Structural heterogeneity of endocytic membranes in macrophages as revealed by the cholesterol probe, filipin.

The polyene antibiotic, filipin, by specifically interacting with cholesterol, produces approximately 25-nm protuberances (filipin-sterol complexes) in freeze-fractured membranes, and the addition of filipin to aldehyde fixatives has been recently introduced as a cytochemical technique for the localization of cholesterol in cell membranes. In a previous study we showed that, in fibroblasts filipin-sterol complexes are absent from endocytic coated pits.

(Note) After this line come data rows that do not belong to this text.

-- ==== Sys2Proof/Machine/FloorCommands.lean ====
section
/-! DEFINITION. The floor's commands and timers (Chapters 4, 5 and 8.6): SET-UNIT, SET-ROOM, GRANT, GRANT-NEXT, DROP,
CANCEL-REQUEST, ELEVATE, ALL-OFF, STAGE-GAIN and APPLY-GAINS, the speak limit, and the idle timer of a room. -/

namespace Sys2Proof.Machine

/-! ## SET-UNIT -/

/-- The payload of SET-UNIT: a unit and a selection of the fields seat override, class and gain (R72). -/
def parseSetUnit : List Byte → Option ((Byte × Byte) × List (Nat × FieldValue))
  | t :: a :: rest => (fieldsOf unitFieldKind rest).map fun fs => ((t, a), fs)
  | _ => none

/-- A named seat override: a segment, or 255 for none (R72, 9.2.1). -/
def seatOf (n : Nat) : Option (Option SegId) :=
  if n = 255 then some none else if h : n < 8 then some (some ⟨n, h⟩) else none

/-- A field of SET-UNIT that is out of range (R72). -/
def badUnitField (f : Nat × FieldValue) : Bool :=
  match f with
  | (1, .word n) => (seatOf n).isNone
  | (2, .word n) => (classOf n).isNone
  | _ => false

/-- A field of SET-UNIT written to a unit record. -/
def writeUnitField (r : UnitRec) (f : Nat × FieldValue) : UnitRec :=
  match f with
  | (1, .word n) => (match seatOf n with | some x => { r with seatOvr := x } | none => r)
  | (2, .word n) => (match classOf n with | some c => { r with cls := c } | none => r)
  | (3, .word n) => { r with gain := min n Config.maxGain }
  | _ => r

/-- A named gain above the range (R72). -/
def gainClamped (fs : List (Nat × FieldValue)) : Bool :=
  fs.any fun f => match f with | (3, .word n) => Config.maxGain < n | _ => false

/-- The hall after SET-UNIT has written a unit's record: the seat segment of an IDLE unit follows, and a change of
class raises FLOOR for the unit's room (R71, R72). DESIGN CHOICE: a unit without a seat segment is in no room, and a
change of its class raises no event (R182; log entry 32). -/
def storeUnit (h : Hall) (u : UnitId) (r : UnitRec) : Hall :=
  let h1 := alignSeat (h.setUnit u r) u
  if r.cls = (h.unit u).cls then h1 else raiseSeat (h1.unit u).seat h1

/-- The body of SET-UNIT (R72). -/
def setUnitBody (s : State) (a : (Byte × Byte) × List (Nat × FieldValue)) : Reply :=
  match unitOf a.1.1 a.1.2 with
  | none => .refuse .range
  | some u =>
    let r := s.hall.unit u
    let r' := a.2.foldl writeUnitField r
    if a.2.any badUnitField then .refuse .range
    else if (r'.seatOvr ≠ r.seatOvr || r'.cls ≠ r.cls) && s.hall.floorState u ≠ .idle then .refuse .state
    else .done (gainClamped a.2) [] (s.withHall (storeUnit s.hall u r'))

/-- SET-UNIT (R72). -/
def execSetUnit (p : PortId) (tag : Byte) (payload : List Byte) (s : State) : Host.Outcome State Fault Refusal :=
  answerNext (takeCommand s p tag [.venue] (parseSetUnit payload) (setUnitBody s))

/-! ## SET-ROOM -/

/-- The payload of SET-ROOM: expected generation, segment, settings (R92, R177). -/
def parseSetRoom (l : List Byte) : Option (Option (BitVec 16) × Selector × List (Nat × FieldValue)) :=
  match condHead l with
  | some (g, sg :: rest) => (fieldsOf roomFieldKind rest).map fun fs => (g, .seg sg, fs)
  | _ => none

/-- Step 1 of R93 on one counted entry: OPENING or OPEN is sent to CLOSING, GRANTED is recalled. -/
def shedEntry (h : Hall) (r : SlotRef) : Hall :=
  match h.entry r with
  | some e => if e.state = .granted then recallEntry h r e else closeEntry h r
  | none => h

/-- Step 1 of R93: the oldest counted entries beyond the open limit are shed. -/
def shedCount (h : Hall) (i : SegId) (limit : Nat) : Hall :=
  ((((h.speaking i).filter fun x => x.2.counted).map (·.1)).take (h.count i - limit)).foldl shedEntry h

/-- Steps 1 to 3 of R93, with the FLOOR event when an entry or a request was changed. -/
def trimRoom (h : Hall) (i : SegId) (st : Settings) : Hall :=
  let h1 := cutQueue (shedCount h i st.openLimit) i
  let h2 := lowerScores h1 (h1.segsOf i) st.max st.guard
  if h2.pools = h.pools && h2.requests = h.requests then h2 else raiseRoom .floor i h2

/-- Step 4 of R93: a changed speak limit is measured against the room's running speak timers. -/
def remeasure (h : Hall) (i : SegId) (old new : Settings) : Hall :=
  if new.speakLimit = old.speakLimit then h
  else ((h.speaking i).map (·.1)).foldl (measureTimer new.speakLimit) h

/-- Step 5 of R93: a changed mode or a raised open limit runs the room's grant handling (R82, R83). -/
def regrant (h : Hall) (i : SegId) (old new : Settings) : Hall :=
  if new.mode ≠ old.mode || old.openLimit < new.openLimit then grantHandling h i else h

/-- The settings of a room written, with its generation and ROOM event when any changed, and its wake (R18, R92,
R151). -/
def storeSettings (h : Hall) (i : SegId) (r : Room) (st : Settings) : Hall :=
  if st = r.settings then wake h i
  else wake (raiseRoom .room i (h.setRoom i (some { r with settings := st }.genUp))) i

/-- The hall after SET-ROOM (R92, R93). -/
def setRoomHall (h : Hall) (i : SegId) (r : Room) (st : Settings) : Hall :=
  regrant (remeasure (trimRoom (storeSettings h i r st) i st) i r.settings st) i r.settings st

/-- The body of SET-ROOM (R92). -/
def setRoomBody (s : State) (i : SegId) (fs : List (Nat × FieldValue)) : Reply :=
  if badMode fs then .refuse .range
  else match s.hall.room i with
    | none => .refuse .state
    | some r =>
      let x := writeSettings r.settings fs
      .done x.2 [] (s.floorHall (setRoomHall s.hall i r x.1))

/-- SET-ROOM (R92, R93). -/
def execSetRoom (p : PortId) (tag : Byte) (payload : List Byte) (s : State) : Host.Outcome State Fault Refusal :=
  answerNext (takeRoomCommand s p tag (parseSetRoom payload) (setRoomBody s))

/-! ## Commands on one unit -/

/-- The payload of a command that names a unit and an option byte. -/
def parseUnitOption (l : List Byte) : Option (Option (BitVec 16) × Selector × (Byte × Byte × Byte)) :=
  match condHead l with
  | some (g, [t, a, o]) => some (g, .unit t a, (t, a, o))
  | _ => none

/-- The payload of a command that names a unit. -/
def parseUnit (l : List Byte) : Option (Option (BitVec 16) × Selector × (Byte × Byte)) :=
  match condHead l with
  | some (g, [t, a]) => some (g, .unit t a, (t, a))
  | _ => none

/-- The payload of a command that names a segment. -/
def parseSeg (l : List Byte) : Option (Option (BitVec 16) × Selector × Unit) :=
  match condHead l with
  | some (g, [sg]) => some (g, .seg sg, ())
  | _ => none

/-- A grant by GRANT with the bump of an entry: the entry is sent to CLOSING, the unit granted, and the grant handling
run once after it (R89). -/
def bumpGrant (h : Hall) (i : SegId) (u : UnitId) (r : SlotRef) : Hall :=
  grantHandling (grantUnit (closeEntry h r) u none) i

/-- The body of GRANT, in the order of R89; bit 0 of the option byte is "bump". -/
def grantBody (s : State) (i : SegId) (a : Byte × Byte × Byte) : Reply :=
  match unitOf a.1 a.2.1 with
  | none => .refuse .range
  | some u =>
    let h := s.hall
    let waits := h.floorState u = .idle || h.floorState u = .waiting
    if !(h.unit u).present || !waits then .refuse .state
    else if h.frozen i then .refuse .state
    else if h.freeCount u.trunk = 0 then .refuse .noSlot
    else if (h.unit u).cls ≠ .chair && !h.underLimit i then
      if a.2.2.getLsbD 0 then
        match oldestOpen h i none with
        | some r => .done false [] (s.floorHall (bumpGrant h i u r))
        | none => .refuse .full
      else .refuse .full
    else .done false [] (s.floorHall (grantUnit h u none))

/-- GRANT (R89). -/
def execGrant (p : PortId) (tag : Byte) (payload : List Byte) (s : State) : Host.Outcome State Fault Refusal :=
  answerNext (takeRoomCommand s p tag (parseUnitOption payload) (grantBody s))

/-- The body of GRANT-NEXT, in the order of R90, then the single selection of R116. -/
def grantNextBody (s : State) (i : SegId) (_ : Unit) : Reply :=
  let h := s.hall
  if h.frozen i then .refuse .state
  else if (h.queue i).isEmpty then .refuse .state
  else if (h.queue i).all fun q => h.freeCount q.unit.trunk = 0 then .refuse .noSlot
  else if !h.underLimit i then .refuse .full
  else .done false [] (s.floorHall ((selectOnce h i).getD h))

/-- GRANT-NEXT (R90, R116). -/
def execGrantNext (p : PortId) (tag : Byte) (payload : List Byte) (s : State) : Host.Outcome State Fault Refusal :=
  answerNext (takeRoomCommand s p tag (parseSeg payload) (grantNextBody s))

/-- The body of DROP (R91). -/
def dropBody (s : State) (_ : SegId) (a : Byte × Byte) : Reply :=
  match unitOf a.1 a.2 with
  | none => .refuse .range
  | some u =>
    match s.hall.entryOf u with
    | none => .refuse .state
    | some (r, e) =>
      match e.state with
      | .granted => .done false [] (s.floorHall (cancelAndHandOn s.hall r e))
      | .opening => .done false [] (s.floorHall (closeAndHandle s.hall r))
      | .opened => .done false [] (s.floorHall (closeAndHandle s.hall r))
      | .closing => .done false [] s

/-- DROP (R91). -/
def execDrop (p : PortId) (tag : Byte) (payload : List Byte) (s : State) : Host.Outcome State Fault Refusal :=
  answerNext (takeRoomCommand s p tag (parseUnit payload) (dropBody s))

/-- The body of CANCEL-REQUEST (R91). -/
def cancelRequestBody (s : State) (i : SegId) (a : Byte × Byte) : Reply :=
  match unitOf a.1 a.2 with
  | none => .refuse .range
  | some u =>
    if (s.hall.requestOf u).isSome then .done false [] (s.floorHall (raiseRoom .floor i (denyWaiting s.hall u)))
    else .refuse .state

/-- CANCEL-REQUEST (R91). -/
def execCancelRequest (p : PortId) (tag : Byte) (payload : List Byte) (s : State) : Host.Outcome State Fault Refusal :=
  answerNext (takeRoomCommand s p tag (parseUnit payload) (cancelRequestBody s))

/-! ## ELEVATE -/

/-- The payload of ELEVATE: expected generation, the option byte whose bit 0 is "clear", then a segment with it or a
unit without it (R111, 9.2.1). -/
def parseElevate (l : List Byte) : Option (Option (BitVec 16) × Selector × Option (Byte × Byte)) :=
  match condHead l with
  | some (g, [o, sg]) => if o.getLsbD 0 then some (g, .seg sg, none) else none
  | some (g, [o, t, a]) => if o.getLsbD 0 then none else some (g, .unit t a, some (t, a))
  | _ => none

/-- The elevated mark of room `i` becomes `m`, with a FLOOR event when it changed (R110). -/
def setElevated (h : Hall) (i : SegId) (m : Option UnitId) : Hall :=
  match h.room i with
  | some r => if r.elevated = m then h else raiseRoom .floor i (h.setRoom i (some { r with elevated := m }))
  | none => h

/-- The body of ELEVATE (R111). -/
def elevateBody (s : State) (i : SegId) (a : Option (Byte × Byte)) : Reply :=
  match a with
  | none => .done false [] (s.withHall (setElevated s.hall i none))
  | some x =>
    match unitOf x.1 x.2 with
    | none => .refuse .range
    | some u =>
      if (s.hall.requestOf u).isSome then .done false [] (s.withHall (setElevated s.hall i (some u)))
      else .refuse .state

/-- ELEVATE (R111). -/
def execElevate (p : PortId) (tag : Byte) (payload : List Byte) (s : State) : Host.Outcome State Fault Refusal :=
  answerNext (takeRoomCommand s p tag (parseElevate payload) (elevateBody s))

/-! ## ALL-OFF, STAGE-GAIN and APPLY-GAINS -/

/-- The body of ALL-OFF (R88). -/
def allOffBody (s : State) (i : SegId) (_ : Unit) : Reply := .done false [] (s.floorHall (allOff s.hall i))

/-- ALL-OFF (R88). -/
def execAllOff (p : PortId) (tag : Byte) (payload : List Byte) (s : State) : Host.Outcome State Fault Refusal :=
  answerNext (takeRoomCommand s p tag (parseSeg payload) (allOffBody s))

/-- The payload of STAGE-GAIN: expected generation, unit, gain (R164). -/
def parseStageGain (l : List Byte) : Option (Option (BitVec 16) × Selector × (Byte × Byte × Nat)) :=
  match condHead l with
  | some (g, [t, a, hi, lo]) => some (g, .unit t a, (t, a, wordOf hi lo))
  | _ => none

/-- A pair written to a staging area: in place of the unit's pair, or at the end (R164). -/
def stagePair (l : List (UnitId × Nat)) (u : UnitId) (g : Nat) : List (UnitId × Nat) :=
  if l.any fun x => x.1 = u then l.map fun x => if x.1 = u then (u, g) else x else l ++ [(u, g)]

/-- The body of STAGE-GAIN, in the order of R164. -/
def stageGainBody (s : State) (i : SegId) (a : Byte × Byte × Nat) : Reply :=
  match unitOf a.1 a.2.1, s.hall.room i with
  | none, _ => .refuse .range
  | _, none => .refuse .state
  | some u, some r =>
    if r.staging.pending then .refuse .busy
    else if Config.stagePairs ≤ r.staging.pairs.length && !(r.staging.pairs.any fun x => x.1 = u) then .refuse .full
    else
      let pairs := stagePair r.staging.pairs u (min a.2.2 Config.maxGain)
      .done (Config.maxGain < a.2.2) []
        (s.withHall (s.hall.setRoom i (some { r with staging := { r.staging with pairs := pairs } })))

/-- STAGE-GAIN (R164). -/
def execStageGain (p : PortId) (tag : Byte) (payload : List Byte) (s : State) : Host.Outcome State Fault Refusal :=
  answerNext (takeRoomCommand s p tag (parseStageGain payload) (stageGainBody s))

/-- The body of APPLY-GAINS (R165). -/
def applyGainsBody (s : State) (i : SegId) (_ : Unit) : Reply :=
  match s.hall.room i with
  | none => .refuse .state
  | some r =>
    if r.staging.pending then .refuse .busy
    else .done false []
      (s.withHall (s.hall.setRoom i (some { r with staging := { r.staging with pending := true, applied := false } })))

/-- APPLY-GAINS (R165). -/
def execApplyGains (p : PortId) (tag : Byte) (payload : List Byte) (s : State) : Host.Outcome State Fault Refusal :=
  answerNext (takeRoomCommand s p tag (parseSeg payload) (applyGainsBody s))

/-! ## Timers -/

/-- The speaking entry of a unit whose speak timer runs in a room with a speak limit (R94). -/
def limitedEntry (h : Hall) (u : UnitId) : Option SlotRef :=
  match h.entryOf u with
  | some (r, e) =>
    match (h.roomOf e.seg).bind h.room with
    | some rm => if e.timer.isSome && !e.chair && rm.settings.speakLimit ≠ 0 then some r else none
    | none => none
  | none => none

/-- SPEAK_LIMIT_WARNING: the unit is given WARN and marked warned (R94). -/
def execSpeakLimitWarning (u : UnitId) (s : State) : Host.Outcome State Fault Refusal :=
  match limitedEntry s.hall u with
  | some _ => .next (s.withHall (warnUnit s.hall u))
  | none => .next s

/-- SPEAK_LIMIT_EXPIRY: the entry is sent to CLOSING (R94, R76). -/
def execSpeakLimitExpiry (u : UnitId) (s : State) : Host.Outcome State Fault Refusal :=
  match limitedEntry s.hall u with
  | some r => .next (s.floorHall (closeAndHandle s.hall r))
  | none => .next s

/-- IDLE_TIMER_EXPIRY of a room whose idle timer runs: it becomes DORMANT, with a ROOM event (R150). -/
def execIdleTimerExpiry (i : SegId) (s : State) : Host.Outcome State Fault Refusal :=
  match s.hall.room i with
  | some r =>
    if r.idle.isSome then
      .next (s.withHall (raiseRoom .room i (s.hall.setRoom i (some { r with dormant := true, idle := none }))))
    else .next s
  | none => .next s

end Sys2Proof.Machine
end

To establish whether the absence of filipin-sterol complexes is a phenomenon restricted to coated pits or is correlated with endocytosis in general, we applied the filipin probe to cultured mouse peritoneal macrophages, in which different forms of endocytosis take place. The macrophages were incubated with bovine albumin or concanavalin A (Con A) to induce pinocytosis, and with heat-killed straphylococci or opsonized erythrocytes to induce phagocytosis, then fixed in glutaraldehyde/filipin and freeze-fractured. Filipin-sterol complexes were plentiful on the plasma membrane, on the smooth-membrane invaginations and vesicles induced by albumin, on the large endocytic vacuoles induced by Con A, and on the membrane of phagosomes but, in contrast, they were absent from coated pits and vesicles, as well as from coated segments of invagination or vesicles. These results indicate that the membranes involved in different types of endocytosis do not react in the same way with filipin and may, therefore, have a different cholesterol content. This could reflect different mechanisms of formation for the various types of endocytic vesicles.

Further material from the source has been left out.